Robin Giles did not quite believe the rumors that passed among his neighbors. He couldn’t yet picture the carnage: pastures bloodied by the carcasses of sheep and goats with highly distinctive wounds—bite marks at the throat, abdominal cavities emptied of lungs and liver, entrails left to rot in the Hill Country sun. Coyotes.
It was the late 1960s, and Giles was in his 20s, a big man with dark, curly hair and cool blue eyes. His family had been raising livestock on their ranch in Kendall County, about 50 miles north of San Antonio, for nearly a century. In bygone times, Texas ranchers had waged a war of extirpation against coyotes, and Giles believed the war had been won. A coyote had scarcely been seen in that landscape for more than 40 years.

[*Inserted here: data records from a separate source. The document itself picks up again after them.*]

-- ==== Sys2Proof/Machine/StreamExec.lean ====
section
/-! DEFINITION. How a stream runs (07, R103-R111): fetch, issue and the arbiter, commit and completion, aborts and
resumes, watchdogs and the deadlock detector, and the 31 stream commands as they stand at HEAD. -/
namespace Sys2Proof.Machine

/-! FLAG and UDONE (R124, R195, R215). -/

/-- Applies the FLAGs and UDONEs before which no command stands any more. -/
def settleFlags (s : State) (c k : Nat) : Nat → State
  | 0 => s
  | n + 1 =>
    match (getStrm s c k).fly with
    | [] => s
    | f :: _ =>
      if neverApplies (getStrm s c k) f then s
      else match f.op with
        | .flag o =>
          settleFlags (removeFly (updFlag s c (isOne o.scope) (isOne o.op) o.flag.toNat (f.step % 2) o.value) c k f) c k n
        | .udone _ => settleFlags (removeFly (udoneDo s c f) c k f) c k n
        | _ => s

/-- After a command left or entered: dependent FLAGs, and a draining stream that has emptied. -/
def settle (s : State) (c k : Nat) : State := drained (settleFlags s c k 80) c k

/-! Aborts (R222, R223). -/

/-- The place an access waits for is void, or no issued command holds its push. -/
def placeLost (s : State) (c : Nat) (a : HAcc) : Bool :=
  let h := getHop s c a.h
  a.kind != .push && !a.done && (accDesc s c a).isNone &&
    (h.pushN ≤ a.num || (match tfind h.places a.num with
      | some .void => true
      | _ => false))

/-- The accesses of the chunk that a running matrix command waits for. -/
def chunkWaits (s : State) (c : Nat) (f : Fly) (op : MmaOp) (r : MmaRun) : List HAcc :=
  let k0 := chunkStep op * r.chunk
  let p := k0 / 256
  let need (x : Option HAcc) : List HAcc := match x with
    | some a => if !a.done && (accDesc s c a).isNone then [a] else []
    | none => []
  (if k0 % 256 == 0 && p != 0 then need (accOf f .ha p) ++ need (accOf f .hb p) else []) ++
    (if isOne op.emit then need (accOf f .hm r.chunk) else [])

/-- The running command of a loom that waits for an operand of its next chunk. -/
def loomWait (s : State) (c l : Nat) : Option (Nat × Fly × MmaOp × List HAcc) :=
  match loomRun s c l with
  | some (k, f, op, r) =>
    let ws := chunkWaits s c f op r
    if r.charged || ws.isEmpty then none else some (k, f, op, ws)
  | none => none

/-- A committed command ends while it waits (R222): no drain, no bench write, no push. -/
def mmaLost (s : State) (c k l : Nat) (f : Fly) (op : MmaOp) (cause : Nat) : State :=
  endFly (modLoom s c l (fun x => { x with run := none })) c k f (recOf s f cause 5 0 0 0 op.key.toNat)

/-- Commands of aborted streams that wait for a void place or an unheld push end with OPERAND_LOST. -/
def endLost (s : State) (c : Nat) : State :=
  [0, 1, 2].foldl (fun s l =>
    match loomWait s c l with
    | some (k, f, op, ws) =>
      if (getStrm s c k).mode == .aborting && ws.any (placeLost s c) then mmaLost s c k l f op 9 else s
    | none => s) s

/-- ABORT reaches a stream: commands before their commit points go, committed ones complete. -/
def abortStream (s : State) (c k : Nat) : State :=
  let st := getStrm s c k
  match st.mode with
  | .halted | .aborted | .aborting => s
  | _ =>
    let (d, p) := oldestOf st (fun f => !f.committed)
    let gone := st.fly.filter (fun f => !f.committed)
    let s1 := gone.foldl (fun s f => releaseAcc (unwaitClaim s c f) c false f.acc) s
    let s2 := modStrm s1 c k (fun x => { x with
      mode := .aborting, abpos := p, abid := d, fly := x.fly.filter (fun f => f.committed) })
    drained (endLost s2 c) c k

/-- RESUME: a HALTED or ABORTED stream refetches from HEAD, with no active loop (R223). -/
def resumeStream (s : State) (c k : Nat) : State :=
  modStrm s c k (fun x =>
    match x.mode with
    | .halted | .aborted =>
      { x with mode := .live, cause := 0, broken := none, queue := [], nxt := 0, loops := [], skip := 0, win := [],
               loads := [], ahead := [], fly := [], held := false, relieved := false, shown := none }
    | _ => x)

The Hill Country makes up part of a vast region known as the Edwards Plateau. As a matter of both geography and legend, there is no place closer to the heart of Texas. Occupying tens of thousands of square miles—an area more than twice the size of Massachusetts—the plateau encompasses the intersection of Central, South and West Texas. It is bordered by Austin and San Antonio to the east, and to the west by the Pecos River and the Chihuahuan Desert. Its history is exceptionally violent. By the 1700s, the Tonkawa people were driven out by the Apache, who were in turn nearly exterminated by the Comanche. For much of the 19th century, the plateau was a site of the Texas-Indian wars, which resulted in the destruction and displacement of numerous Indigenous nations and became fodder for countless Westerns, including John Ford’s The Searchers. Until the Civil War, white settlers primarily raised cattle; as overgrazing depleted the once-rich grasslands, they brought in increasingly large herds of sheep and goats, whose diets were well suited to manage brush.